----- RECORDED DATA -----

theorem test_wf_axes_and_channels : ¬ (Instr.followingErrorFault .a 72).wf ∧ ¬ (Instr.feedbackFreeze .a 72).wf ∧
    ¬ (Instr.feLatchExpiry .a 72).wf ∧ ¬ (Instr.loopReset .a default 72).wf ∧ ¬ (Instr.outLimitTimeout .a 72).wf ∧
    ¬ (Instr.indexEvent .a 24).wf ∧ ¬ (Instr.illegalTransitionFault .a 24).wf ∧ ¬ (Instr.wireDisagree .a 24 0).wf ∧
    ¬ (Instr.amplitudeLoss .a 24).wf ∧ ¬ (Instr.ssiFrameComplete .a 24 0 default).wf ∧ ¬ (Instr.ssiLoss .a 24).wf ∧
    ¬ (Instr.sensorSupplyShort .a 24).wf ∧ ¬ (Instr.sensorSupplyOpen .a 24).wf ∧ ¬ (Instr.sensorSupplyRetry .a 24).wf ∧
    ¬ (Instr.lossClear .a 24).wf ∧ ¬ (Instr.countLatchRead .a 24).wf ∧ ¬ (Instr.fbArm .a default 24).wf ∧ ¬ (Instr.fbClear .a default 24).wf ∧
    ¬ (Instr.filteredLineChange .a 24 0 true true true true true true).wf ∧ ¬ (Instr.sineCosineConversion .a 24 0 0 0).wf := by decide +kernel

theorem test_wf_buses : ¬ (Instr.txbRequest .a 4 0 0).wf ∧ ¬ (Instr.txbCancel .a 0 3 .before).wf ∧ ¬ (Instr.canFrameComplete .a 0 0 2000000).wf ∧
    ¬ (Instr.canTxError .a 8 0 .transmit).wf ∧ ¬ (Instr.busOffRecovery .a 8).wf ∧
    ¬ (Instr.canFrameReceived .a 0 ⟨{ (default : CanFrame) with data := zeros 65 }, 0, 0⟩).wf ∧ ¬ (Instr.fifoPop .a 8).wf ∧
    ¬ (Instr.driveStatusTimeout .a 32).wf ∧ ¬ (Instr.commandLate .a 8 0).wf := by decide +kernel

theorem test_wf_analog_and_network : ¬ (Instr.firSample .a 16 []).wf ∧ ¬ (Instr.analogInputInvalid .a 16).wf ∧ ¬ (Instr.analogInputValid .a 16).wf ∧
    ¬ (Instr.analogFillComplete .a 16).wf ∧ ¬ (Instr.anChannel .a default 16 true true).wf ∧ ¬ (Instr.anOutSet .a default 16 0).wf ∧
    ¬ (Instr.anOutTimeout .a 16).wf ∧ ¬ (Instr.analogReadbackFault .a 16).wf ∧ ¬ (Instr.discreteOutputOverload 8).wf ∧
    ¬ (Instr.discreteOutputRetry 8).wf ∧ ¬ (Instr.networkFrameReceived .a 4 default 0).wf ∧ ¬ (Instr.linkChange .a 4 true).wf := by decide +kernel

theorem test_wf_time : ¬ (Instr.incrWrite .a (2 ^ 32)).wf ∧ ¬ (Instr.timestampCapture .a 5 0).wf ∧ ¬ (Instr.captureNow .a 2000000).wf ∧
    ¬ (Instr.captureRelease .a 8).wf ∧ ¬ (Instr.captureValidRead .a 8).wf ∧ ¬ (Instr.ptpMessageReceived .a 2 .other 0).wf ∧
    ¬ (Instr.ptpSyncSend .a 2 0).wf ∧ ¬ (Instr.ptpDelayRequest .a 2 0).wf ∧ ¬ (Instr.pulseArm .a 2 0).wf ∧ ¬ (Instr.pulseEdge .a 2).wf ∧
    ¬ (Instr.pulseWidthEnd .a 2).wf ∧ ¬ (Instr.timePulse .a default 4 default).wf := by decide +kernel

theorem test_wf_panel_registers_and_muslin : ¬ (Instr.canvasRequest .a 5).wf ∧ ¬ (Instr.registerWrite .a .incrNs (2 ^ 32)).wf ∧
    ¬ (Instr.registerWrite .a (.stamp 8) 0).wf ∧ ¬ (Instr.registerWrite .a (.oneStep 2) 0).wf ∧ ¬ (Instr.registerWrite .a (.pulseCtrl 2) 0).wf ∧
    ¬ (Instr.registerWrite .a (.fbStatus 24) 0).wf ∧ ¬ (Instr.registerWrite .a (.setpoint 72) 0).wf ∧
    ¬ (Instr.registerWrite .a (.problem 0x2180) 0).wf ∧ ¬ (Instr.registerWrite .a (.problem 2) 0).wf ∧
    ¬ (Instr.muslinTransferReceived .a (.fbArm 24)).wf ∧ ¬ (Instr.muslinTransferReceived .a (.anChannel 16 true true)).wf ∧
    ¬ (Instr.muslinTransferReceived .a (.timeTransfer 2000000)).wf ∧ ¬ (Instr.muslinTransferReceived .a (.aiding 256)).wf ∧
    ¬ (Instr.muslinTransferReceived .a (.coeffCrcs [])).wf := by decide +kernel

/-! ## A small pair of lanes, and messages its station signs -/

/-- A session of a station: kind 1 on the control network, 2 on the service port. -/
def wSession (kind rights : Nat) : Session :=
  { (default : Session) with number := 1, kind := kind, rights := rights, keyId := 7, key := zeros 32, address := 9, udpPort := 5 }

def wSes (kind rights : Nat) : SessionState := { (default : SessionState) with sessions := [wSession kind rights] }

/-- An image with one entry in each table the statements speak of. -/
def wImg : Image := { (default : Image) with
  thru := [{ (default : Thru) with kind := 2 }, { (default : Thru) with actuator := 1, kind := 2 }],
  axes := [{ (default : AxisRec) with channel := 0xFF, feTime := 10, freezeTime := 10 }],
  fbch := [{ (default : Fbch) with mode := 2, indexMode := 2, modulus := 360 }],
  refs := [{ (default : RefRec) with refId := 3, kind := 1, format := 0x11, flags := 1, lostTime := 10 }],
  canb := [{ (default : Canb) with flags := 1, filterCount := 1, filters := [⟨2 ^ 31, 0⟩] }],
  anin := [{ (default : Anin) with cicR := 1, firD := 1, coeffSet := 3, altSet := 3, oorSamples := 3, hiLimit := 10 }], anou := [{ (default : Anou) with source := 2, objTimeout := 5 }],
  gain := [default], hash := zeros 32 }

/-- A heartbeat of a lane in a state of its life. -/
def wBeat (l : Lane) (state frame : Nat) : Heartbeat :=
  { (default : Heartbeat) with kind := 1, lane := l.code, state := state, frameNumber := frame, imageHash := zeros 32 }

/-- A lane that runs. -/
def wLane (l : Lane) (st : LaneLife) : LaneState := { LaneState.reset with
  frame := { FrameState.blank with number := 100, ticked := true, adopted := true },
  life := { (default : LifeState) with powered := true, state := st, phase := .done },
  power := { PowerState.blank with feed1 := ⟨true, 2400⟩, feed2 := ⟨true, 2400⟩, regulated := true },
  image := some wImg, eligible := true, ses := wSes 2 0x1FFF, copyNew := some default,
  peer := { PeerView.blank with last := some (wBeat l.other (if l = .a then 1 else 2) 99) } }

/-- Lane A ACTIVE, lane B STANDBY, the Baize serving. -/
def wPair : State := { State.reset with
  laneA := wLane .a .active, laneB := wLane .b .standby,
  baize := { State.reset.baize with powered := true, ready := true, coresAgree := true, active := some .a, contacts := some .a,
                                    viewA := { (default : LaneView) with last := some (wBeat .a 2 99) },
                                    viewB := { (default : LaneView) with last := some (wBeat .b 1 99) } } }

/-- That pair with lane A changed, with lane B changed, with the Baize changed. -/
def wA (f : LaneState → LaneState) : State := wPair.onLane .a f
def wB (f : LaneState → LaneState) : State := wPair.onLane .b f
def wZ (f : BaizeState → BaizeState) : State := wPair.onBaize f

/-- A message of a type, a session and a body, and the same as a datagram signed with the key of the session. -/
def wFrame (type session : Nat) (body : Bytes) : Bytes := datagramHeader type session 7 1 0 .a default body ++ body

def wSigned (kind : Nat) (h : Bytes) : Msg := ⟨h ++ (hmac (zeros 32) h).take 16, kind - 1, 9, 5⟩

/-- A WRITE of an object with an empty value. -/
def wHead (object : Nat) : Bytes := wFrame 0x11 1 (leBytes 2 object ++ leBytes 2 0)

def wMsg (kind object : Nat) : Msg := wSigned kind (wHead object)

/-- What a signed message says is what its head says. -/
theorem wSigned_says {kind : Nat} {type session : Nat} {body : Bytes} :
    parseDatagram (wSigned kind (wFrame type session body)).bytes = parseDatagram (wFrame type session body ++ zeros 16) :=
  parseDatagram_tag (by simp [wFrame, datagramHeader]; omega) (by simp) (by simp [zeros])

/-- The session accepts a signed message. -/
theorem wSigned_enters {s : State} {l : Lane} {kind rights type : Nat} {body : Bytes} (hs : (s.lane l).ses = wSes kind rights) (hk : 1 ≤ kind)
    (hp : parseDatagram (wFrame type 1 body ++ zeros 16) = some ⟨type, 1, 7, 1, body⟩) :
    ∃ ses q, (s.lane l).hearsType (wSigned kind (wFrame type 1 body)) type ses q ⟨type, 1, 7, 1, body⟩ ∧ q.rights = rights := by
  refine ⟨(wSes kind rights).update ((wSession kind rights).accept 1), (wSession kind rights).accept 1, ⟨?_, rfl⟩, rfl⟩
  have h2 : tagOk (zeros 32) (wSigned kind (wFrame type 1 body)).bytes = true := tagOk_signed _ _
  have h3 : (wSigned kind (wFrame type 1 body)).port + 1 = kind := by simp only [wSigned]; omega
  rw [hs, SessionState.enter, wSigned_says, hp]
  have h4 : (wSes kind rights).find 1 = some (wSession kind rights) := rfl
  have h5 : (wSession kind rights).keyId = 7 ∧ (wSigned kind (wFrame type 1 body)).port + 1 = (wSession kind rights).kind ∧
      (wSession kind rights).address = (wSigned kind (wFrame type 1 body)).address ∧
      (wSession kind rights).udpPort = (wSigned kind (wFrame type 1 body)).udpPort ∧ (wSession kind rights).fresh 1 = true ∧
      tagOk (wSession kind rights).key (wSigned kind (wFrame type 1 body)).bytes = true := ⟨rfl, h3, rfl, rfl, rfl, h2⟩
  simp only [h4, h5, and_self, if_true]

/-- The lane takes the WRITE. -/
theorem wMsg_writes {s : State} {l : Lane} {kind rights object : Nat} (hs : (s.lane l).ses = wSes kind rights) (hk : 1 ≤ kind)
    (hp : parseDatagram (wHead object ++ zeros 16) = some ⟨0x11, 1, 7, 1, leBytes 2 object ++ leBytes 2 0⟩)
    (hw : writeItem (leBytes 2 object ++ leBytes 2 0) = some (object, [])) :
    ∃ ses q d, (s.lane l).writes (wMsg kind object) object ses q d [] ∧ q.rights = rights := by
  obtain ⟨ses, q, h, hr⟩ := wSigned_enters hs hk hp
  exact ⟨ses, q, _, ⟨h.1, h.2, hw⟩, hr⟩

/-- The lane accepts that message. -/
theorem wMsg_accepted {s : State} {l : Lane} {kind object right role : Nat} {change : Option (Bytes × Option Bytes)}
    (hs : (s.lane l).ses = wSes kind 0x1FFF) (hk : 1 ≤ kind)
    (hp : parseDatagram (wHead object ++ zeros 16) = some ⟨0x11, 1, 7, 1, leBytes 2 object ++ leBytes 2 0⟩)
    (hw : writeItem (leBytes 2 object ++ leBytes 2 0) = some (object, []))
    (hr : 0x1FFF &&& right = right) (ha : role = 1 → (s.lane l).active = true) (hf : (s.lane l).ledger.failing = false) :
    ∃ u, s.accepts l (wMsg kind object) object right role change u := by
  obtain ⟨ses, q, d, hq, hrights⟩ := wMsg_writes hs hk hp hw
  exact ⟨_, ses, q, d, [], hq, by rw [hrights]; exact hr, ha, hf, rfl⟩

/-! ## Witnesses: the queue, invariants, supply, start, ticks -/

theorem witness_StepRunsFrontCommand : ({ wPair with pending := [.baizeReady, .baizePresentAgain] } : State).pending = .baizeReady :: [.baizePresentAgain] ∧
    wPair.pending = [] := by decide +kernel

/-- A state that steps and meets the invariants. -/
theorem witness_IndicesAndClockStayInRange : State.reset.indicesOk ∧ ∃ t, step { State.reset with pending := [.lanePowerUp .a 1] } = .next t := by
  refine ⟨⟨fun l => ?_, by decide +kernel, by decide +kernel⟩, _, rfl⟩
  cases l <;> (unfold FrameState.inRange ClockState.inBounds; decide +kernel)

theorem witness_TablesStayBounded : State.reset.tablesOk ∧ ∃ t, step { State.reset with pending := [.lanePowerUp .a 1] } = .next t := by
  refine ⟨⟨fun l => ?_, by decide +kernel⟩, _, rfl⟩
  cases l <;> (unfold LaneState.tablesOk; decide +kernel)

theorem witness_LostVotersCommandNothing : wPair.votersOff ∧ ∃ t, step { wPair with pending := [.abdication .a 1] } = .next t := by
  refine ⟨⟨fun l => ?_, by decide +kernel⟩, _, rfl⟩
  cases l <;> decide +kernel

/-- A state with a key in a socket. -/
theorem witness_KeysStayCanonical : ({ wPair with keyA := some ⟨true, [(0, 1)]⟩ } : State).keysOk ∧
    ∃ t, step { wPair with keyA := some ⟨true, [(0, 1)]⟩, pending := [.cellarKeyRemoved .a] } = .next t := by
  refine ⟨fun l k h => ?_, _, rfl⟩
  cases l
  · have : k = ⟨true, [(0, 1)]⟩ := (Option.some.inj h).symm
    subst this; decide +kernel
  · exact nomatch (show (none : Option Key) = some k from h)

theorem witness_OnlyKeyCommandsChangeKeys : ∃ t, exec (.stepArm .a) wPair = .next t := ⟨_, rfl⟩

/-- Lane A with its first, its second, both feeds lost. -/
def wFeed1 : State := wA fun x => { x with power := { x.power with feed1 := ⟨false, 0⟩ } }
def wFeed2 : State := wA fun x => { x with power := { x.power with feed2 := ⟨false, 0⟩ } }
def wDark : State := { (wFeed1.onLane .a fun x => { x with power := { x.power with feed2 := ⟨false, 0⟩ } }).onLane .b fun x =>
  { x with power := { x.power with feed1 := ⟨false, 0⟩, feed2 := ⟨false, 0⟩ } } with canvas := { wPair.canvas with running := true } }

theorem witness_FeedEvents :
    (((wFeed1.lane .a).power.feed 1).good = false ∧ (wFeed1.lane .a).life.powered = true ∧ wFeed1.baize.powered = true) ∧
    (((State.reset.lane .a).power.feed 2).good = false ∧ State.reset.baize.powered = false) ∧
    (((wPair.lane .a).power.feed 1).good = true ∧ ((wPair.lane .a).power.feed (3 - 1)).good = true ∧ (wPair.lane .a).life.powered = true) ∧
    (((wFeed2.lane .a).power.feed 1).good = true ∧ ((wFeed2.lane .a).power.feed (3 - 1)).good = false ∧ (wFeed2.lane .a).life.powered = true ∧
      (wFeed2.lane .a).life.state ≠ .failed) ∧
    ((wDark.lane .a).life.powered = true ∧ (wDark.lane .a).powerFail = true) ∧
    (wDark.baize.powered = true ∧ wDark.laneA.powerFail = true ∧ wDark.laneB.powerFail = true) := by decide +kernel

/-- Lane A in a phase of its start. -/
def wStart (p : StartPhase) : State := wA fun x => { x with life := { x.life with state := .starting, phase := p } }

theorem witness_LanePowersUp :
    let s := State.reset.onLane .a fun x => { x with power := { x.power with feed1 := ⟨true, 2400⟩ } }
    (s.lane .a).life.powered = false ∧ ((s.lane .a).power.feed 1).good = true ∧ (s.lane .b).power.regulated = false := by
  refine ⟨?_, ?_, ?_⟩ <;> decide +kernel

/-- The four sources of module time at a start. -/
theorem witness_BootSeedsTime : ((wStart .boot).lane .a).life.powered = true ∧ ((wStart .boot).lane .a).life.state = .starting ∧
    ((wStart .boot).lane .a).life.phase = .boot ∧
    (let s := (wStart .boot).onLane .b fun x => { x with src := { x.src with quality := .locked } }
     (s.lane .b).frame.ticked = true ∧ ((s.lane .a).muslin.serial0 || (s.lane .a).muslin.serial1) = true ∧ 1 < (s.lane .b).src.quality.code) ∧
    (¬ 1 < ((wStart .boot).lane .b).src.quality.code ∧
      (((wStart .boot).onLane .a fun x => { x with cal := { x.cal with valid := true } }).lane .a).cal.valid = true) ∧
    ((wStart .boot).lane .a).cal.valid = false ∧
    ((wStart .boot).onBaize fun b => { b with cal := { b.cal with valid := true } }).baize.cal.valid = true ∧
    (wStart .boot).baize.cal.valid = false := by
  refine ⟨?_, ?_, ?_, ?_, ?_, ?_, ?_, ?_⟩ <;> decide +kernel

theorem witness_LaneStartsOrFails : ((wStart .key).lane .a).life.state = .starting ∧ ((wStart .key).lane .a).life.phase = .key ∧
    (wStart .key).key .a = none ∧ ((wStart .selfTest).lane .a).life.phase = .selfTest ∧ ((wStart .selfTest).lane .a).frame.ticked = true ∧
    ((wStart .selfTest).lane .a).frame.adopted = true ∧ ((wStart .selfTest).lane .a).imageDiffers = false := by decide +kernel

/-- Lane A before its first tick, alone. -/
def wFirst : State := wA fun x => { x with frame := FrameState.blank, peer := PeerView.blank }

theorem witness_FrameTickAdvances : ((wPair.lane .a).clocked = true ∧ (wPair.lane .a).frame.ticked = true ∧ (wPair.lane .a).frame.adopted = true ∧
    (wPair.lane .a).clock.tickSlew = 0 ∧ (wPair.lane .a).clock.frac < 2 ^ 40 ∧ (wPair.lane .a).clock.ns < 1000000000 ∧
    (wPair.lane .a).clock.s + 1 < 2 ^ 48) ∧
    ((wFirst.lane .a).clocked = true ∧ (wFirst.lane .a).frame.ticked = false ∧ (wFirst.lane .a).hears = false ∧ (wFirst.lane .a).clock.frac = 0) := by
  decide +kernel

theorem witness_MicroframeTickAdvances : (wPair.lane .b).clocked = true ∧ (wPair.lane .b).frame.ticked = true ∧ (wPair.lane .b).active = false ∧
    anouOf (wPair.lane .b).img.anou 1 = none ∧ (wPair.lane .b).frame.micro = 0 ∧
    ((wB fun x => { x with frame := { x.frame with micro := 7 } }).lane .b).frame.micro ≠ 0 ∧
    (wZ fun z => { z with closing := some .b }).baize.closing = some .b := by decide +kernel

-----

WHAT IS BEING ASKED – Looking at the material above, state the number of lines that contain the word "ticked". Give nothing but that number.

OUTPUT BELOW – 6